» Task item
Search the data below for the word "tops" and report how many lines contain it, with no added words.
--- START ---
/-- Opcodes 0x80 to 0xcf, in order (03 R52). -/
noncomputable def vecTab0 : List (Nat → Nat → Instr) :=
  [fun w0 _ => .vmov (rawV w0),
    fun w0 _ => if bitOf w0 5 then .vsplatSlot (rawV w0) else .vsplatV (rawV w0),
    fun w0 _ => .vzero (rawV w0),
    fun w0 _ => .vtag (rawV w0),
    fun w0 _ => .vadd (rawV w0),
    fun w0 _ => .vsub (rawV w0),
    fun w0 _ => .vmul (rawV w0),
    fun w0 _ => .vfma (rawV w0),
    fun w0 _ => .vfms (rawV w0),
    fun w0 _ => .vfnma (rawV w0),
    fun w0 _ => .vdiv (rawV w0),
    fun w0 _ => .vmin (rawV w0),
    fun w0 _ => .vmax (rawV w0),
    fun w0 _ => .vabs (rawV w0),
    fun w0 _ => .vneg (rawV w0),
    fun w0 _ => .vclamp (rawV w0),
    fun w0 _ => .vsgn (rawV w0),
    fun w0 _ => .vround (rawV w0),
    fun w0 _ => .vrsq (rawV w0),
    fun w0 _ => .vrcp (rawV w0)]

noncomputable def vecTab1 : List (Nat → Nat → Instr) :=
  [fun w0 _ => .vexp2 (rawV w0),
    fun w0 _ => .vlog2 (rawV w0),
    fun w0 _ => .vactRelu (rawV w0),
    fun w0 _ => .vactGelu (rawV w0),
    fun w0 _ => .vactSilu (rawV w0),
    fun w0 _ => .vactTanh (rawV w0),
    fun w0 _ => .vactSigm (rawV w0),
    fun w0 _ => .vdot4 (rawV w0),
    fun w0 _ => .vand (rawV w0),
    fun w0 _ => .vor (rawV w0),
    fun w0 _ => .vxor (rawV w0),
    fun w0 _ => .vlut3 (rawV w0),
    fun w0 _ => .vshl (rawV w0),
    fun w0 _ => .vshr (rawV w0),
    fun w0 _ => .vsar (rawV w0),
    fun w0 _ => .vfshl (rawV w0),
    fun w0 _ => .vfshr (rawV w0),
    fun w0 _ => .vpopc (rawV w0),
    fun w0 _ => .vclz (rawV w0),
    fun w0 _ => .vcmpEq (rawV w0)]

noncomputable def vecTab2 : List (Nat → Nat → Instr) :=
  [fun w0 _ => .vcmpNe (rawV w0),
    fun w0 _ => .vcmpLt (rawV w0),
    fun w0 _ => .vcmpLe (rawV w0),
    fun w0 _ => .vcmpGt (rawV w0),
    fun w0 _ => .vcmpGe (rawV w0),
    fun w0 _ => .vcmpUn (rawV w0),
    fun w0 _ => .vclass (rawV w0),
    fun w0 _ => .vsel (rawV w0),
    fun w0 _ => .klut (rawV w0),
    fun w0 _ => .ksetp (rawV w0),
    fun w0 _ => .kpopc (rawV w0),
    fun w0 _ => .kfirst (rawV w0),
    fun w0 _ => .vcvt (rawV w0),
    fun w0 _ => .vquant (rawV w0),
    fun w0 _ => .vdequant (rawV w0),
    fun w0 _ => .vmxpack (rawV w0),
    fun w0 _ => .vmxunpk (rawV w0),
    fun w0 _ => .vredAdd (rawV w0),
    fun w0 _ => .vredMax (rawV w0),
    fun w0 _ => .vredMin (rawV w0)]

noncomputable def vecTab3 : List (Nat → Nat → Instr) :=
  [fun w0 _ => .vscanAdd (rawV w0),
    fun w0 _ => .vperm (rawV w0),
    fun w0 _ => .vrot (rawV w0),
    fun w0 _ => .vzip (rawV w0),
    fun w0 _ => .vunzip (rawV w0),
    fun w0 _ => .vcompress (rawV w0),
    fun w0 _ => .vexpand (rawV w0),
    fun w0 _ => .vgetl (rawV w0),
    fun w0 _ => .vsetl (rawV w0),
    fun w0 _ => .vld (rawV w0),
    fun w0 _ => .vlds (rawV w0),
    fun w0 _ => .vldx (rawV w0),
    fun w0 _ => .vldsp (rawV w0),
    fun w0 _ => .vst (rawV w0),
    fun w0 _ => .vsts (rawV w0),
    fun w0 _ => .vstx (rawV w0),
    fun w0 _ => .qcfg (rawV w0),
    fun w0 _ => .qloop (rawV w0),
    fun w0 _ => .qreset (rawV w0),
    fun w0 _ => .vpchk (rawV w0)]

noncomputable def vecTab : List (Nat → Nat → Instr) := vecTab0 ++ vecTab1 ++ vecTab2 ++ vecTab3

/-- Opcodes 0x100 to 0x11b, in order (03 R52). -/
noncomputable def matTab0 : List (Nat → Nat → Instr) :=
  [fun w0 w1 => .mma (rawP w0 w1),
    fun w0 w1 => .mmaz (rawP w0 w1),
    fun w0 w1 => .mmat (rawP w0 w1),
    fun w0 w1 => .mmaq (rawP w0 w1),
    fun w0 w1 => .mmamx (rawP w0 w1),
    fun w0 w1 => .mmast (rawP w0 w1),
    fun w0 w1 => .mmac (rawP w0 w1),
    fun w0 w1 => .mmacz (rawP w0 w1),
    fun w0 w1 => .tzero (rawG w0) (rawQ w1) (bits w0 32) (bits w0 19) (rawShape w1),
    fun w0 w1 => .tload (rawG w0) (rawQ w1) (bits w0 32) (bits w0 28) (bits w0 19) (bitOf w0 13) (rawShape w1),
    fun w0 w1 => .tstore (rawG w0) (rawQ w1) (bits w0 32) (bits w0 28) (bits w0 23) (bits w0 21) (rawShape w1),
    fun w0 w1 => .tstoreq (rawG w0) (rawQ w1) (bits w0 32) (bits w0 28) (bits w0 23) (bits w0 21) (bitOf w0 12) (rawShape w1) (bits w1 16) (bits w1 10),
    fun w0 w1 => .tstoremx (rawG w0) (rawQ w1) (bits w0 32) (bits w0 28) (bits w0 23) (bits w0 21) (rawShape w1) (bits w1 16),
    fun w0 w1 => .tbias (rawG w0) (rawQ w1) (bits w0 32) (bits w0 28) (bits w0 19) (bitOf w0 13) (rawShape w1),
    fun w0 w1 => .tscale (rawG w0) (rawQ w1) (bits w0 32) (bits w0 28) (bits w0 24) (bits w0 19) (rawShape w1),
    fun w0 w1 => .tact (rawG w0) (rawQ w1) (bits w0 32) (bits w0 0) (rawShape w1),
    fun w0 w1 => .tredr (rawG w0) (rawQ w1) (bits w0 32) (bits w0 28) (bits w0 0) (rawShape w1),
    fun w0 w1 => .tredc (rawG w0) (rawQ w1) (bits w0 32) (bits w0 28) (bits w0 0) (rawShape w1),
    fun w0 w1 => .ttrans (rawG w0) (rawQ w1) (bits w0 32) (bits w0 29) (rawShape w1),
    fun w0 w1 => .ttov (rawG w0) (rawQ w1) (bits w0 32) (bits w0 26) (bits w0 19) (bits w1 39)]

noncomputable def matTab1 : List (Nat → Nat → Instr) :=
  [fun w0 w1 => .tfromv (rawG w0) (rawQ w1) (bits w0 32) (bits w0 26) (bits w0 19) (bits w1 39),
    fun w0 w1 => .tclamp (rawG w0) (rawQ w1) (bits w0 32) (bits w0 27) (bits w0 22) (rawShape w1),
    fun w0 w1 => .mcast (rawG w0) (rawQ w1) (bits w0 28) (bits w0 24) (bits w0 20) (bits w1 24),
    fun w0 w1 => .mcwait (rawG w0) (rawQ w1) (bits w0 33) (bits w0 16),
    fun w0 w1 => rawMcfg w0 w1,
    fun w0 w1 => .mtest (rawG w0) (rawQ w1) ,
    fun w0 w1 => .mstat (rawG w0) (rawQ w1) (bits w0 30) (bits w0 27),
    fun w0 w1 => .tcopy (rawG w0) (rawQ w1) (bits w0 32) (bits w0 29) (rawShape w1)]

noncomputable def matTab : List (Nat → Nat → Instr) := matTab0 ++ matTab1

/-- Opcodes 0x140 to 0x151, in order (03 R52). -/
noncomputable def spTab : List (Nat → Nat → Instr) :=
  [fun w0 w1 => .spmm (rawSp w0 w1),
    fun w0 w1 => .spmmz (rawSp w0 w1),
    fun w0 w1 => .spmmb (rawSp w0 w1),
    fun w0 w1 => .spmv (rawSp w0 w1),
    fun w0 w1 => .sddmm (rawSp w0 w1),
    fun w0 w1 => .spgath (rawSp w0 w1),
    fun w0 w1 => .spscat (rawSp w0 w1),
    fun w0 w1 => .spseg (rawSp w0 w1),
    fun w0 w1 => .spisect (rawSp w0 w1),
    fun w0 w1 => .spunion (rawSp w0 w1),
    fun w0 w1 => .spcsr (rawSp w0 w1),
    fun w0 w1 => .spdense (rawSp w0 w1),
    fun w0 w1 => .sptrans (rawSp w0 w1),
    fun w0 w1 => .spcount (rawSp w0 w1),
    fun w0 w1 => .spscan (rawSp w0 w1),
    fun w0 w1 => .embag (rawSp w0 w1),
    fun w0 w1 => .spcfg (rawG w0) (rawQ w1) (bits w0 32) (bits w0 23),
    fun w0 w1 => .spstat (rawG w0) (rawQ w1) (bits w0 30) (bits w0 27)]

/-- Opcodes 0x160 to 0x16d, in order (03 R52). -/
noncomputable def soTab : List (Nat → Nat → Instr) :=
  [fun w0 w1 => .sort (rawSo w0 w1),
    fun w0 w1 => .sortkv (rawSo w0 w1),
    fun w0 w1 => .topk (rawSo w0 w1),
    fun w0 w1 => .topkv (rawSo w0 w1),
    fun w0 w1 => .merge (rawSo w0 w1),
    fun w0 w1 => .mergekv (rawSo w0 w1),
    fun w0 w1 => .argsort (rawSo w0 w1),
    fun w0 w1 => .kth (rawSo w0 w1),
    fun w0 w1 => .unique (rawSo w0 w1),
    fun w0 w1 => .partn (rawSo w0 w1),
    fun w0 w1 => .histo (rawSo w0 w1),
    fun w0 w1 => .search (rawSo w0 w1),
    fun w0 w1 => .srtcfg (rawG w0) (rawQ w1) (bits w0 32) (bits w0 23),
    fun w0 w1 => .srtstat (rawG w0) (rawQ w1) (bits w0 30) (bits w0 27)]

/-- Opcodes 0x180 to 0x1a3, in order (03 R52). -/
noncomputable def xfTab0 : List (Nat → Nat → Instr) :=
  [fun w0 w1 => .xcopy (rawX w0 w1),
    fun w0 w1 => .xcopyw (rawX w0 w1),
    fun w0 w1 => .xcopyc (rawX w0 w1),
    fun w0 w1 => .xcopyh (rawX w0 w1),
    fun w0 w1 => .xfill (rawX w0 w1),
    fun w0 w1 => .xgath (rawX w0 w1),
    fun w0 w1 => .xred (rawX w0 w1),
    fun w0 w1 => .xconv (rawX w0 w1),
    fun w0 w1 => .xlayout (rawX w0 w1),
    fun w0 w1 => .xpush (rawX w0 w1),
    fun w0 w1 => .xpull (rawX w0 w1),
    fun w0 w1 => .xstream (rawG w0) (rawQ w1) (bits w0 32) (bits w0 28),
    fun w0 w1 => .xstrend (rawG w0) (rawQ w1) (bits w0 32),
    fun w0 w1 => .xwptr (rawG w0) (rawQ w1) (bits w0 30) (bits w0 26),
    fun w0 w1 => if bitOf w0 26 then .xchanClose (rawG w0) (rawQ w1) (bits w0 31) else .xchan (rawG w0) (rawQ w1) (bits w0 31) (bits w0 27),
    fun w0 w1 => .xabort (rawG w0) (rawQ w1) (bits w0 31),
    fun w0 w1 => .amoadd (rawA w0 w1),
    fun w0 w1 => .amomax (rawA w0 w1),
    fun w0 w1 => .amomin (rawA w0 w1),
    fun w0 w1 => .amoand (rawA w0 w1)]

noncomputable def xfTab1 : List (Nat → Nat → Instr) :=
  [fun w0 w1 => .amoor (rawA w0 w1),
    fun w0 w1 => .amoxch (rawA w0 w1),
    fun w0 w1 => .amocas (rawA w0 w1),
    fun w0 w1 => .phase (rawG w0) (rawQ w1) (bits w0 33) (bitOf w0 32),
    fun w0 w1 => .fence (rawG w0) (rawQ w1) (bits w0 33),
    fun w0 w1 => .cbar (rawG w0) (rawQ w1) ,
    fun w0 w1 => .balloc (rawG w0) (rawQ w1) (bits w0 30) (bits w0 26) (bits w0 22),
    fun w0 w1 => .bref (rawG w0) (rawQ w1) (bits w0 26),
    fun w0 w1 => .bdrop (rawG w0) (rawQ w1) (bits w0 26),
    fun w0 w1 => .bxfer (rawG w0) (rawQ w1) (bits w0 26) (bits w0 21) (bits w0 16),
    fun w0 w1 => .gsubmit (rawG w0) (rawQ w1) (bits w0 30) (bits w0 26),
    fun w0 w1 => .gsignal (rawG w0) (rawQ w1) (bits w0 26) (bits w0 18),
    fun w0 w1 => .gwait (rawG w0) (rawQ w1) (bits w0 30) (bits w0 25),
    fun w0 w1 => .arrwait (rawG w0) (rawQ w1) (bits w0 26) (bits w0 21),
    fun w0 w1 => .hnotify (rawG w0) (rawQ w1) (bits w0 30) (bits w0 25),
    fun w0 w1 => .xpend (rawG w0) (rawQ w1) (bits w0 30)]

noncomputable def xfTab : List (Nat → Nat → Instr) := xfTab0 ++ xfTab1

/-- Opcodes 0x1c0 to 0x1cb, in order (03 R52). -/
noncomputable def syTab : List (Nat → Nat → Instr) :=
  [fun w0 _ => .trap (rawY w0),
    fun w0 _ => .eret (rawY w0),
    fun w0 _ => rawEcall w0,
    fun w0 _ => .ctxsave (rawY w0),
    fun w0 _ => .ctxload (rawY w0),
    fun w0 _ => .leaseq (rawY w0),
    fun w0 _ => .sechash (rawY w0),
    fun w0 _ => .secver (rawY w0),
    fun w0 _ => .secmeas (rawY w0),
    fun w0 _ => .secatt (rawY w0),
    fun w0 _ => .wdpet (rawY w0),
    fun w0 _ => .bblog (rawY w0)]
--- END ---
--- START ---
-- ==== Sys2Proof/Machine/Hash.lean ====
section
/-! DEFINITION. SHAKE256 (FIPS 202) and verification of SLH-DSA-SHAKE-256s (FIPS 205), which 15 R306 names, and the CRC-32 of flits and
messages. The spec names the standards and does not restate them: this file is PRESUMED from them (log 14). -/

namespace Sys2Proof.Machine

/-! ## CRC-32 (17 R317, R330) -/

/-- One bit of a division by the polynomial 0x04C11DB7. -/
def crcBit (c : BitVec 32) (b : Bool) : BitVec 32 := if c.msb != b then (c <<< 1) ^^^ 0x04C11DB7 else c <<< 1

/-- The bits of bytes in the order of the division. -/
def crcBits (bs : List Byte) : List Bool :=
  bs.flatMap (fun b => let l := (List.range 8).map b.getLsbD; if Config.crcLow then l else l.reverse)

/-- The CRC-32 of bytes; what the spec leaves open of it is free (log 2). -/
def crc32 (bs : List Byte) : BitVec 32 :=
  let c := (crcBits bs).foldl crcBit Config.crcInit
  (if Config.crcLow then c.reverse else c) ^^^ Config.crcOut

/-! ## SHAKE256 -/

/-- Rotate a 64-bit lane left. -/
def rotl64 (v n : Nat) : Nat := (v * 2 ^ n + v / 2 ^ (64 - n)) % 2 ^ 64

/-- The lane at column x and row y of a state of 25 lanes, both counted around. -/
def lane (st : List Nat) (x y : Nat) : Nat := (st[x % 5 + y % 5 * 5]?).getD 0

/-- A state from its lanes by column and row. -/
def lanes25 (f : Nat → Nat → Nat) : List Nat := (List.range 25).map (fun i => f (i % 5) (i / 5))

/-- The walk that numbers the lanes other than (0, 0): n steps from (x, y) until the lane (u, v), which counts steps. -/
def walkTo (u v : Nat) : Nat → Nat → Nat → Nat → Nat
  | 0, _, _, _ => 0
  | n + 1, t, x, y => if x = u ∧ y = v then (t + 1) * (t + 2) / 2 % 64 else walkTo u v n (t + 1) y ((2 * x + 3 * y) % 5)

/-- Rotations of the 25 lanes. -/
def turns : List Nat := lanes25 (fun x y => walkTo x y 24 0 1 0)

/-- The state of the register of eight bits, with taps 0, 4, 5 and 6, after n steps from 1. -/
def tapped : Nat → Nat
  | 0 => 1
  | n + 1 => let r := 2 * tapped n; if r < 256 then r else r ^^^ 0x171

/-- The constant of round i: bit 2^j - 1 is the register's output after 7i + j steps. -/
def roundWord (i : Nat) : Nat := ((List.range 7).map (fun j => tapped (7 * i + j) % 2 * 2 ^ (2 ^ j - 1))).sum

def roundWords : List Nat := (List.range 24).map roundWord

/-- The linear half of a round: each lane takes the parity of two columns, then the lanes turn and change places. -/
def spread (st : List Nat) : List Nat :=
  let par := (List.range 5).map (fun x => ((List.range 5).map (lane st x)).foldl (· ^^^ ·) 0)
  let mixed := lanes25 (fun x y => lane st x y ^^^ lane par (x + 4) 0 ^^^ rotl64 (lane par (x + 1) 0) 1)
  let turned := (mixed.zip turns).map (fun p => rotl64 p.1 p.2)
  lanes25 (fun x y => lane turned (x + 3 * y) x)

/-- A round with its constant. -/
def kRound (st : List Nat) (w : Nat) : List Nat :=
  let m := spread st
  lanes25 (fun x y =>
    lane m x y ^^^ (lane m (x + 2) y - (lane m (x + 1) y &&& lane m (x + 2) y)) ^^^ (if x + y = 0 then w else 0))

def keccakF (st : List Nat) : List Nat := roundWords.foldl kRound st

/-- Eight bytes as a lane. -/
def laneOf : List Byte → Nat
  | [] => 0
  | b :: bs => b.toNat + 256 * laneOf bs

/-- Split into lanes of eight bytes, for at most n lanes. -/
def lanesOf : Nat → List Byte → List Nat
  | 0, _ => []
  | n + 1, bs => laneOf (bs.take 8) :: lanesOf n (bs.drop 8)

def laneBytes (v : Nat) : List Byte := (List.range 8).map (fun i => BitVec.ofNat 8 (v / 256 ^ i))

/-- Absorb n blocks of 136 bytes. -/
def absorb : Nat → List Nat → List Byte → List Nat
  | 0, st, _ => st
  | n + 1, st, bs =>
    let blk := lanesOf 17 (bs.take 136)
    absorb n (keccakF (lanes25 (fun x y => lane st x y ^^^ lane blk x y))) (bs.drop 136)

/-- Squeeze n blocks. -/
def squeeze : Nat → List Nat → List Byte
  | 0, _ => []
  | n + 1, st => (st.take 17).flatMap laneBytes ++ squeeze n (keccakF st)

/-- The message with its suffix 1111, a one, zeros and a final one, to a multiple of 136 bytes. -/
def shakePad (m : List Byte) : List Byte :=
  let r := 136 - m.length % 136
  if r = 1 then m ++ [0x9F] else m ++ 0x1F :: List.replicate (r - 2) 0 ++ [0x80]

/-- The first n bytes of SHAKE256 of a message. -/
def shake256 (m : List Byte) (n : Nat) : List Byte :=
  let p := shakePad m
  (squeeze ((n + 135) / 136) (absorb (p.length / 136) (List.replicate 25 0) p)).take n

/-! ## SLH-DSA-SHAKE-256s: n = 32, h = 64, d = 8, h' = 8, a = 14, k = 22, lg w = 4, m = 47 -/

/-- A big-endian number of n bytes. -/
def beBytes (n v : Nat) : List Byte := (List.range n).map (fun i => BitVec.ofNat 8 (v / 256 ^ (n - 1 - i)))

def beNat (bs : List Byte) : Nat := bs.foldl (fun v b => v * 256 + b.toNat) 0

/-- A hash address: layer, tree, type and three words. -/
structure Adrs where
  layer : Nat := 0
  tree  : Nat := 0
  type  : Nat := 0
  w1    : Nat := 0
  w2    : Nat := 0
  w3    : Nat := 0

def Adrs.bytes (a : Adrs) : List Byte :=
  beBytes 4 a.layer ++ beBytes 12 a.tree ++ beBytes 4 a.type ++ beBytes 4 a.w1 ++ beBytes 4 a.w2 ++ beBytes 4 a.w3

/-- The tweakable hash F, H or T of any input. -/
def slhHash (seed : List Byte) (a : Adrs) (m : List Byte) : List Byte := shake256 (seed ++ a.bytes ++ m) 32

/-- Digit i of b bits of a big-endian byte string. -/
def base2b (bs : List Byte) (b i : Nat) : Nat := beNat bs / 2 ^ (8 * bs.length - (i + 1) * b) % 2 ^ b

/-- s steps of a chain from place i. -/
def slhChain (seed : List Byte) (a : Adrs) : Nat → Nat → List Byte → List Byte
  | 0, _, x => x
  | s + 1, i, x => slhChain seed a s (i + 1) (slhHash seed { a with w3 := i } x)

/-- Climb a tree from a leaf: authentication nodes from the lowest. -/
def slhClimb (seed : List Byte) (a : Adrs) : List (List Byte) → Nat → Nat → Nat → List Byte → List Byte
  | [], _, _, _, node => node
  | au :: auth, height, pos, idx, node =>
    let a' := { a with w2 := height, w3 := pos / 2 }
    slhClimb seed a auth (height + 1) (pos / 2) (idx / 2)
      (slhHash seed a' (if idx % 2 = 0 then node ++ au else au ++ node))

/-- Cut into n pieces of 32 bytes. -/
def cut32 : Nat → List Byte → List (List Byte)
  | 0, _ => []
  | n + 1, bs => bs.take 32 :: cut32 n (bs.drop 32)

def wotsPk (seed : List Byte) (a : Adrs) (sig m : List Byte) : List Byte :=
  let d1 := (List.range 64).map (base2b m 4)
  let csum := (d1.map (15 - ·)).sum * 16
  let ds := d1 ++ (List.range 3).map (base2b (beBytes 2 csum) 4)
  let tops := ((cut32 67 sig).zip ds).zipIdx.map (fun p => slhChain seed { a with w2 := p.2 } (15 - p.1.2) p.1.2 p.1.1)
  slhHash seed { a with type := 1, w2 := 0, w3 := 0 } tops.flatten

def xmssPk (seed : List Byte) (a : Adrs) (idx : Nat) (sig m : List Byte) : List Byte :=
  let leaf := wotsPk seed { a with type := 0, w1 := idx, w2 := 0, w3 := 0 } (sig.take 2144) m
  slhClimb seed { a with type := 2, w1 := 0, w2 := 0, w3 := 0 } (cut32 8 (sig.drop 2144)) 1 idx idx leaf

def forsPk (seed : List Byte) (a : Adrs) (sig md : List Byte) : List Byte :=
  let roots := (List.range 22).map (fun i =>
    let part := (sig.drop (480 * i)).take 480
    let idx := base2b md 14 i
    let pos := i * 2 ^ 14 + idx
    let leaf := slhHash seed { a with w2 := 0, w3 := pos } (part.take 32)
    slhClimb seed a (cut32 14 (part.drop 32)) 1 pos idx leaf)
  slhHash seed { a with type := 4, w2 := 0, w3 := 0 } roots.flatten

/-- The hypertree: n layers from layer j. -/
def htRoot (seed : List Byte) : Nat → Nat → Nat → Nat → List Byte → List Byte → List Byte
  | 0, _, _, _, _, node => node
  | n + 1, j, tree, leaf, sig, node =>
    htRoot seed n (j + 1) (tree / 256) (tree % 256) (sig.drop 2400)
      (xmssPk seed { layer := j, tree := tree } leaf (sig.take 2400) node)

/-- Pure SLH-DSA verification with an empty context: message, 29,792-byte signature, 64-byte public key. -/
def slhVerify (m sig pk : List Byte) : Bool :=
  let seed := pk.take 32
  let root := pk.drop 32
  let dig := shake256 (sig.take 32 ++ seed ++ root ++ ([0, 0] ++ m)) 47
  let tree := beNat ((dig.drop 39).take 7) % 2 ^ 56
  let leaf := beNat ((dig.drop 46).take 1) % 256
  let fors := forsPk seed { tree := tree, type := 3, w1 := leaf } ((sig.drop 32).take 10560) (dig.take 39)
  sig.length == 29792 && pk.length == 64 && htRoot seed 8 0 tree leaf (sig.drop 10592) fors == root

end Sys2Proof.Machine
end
--- END ---
» Solution to this exercise
2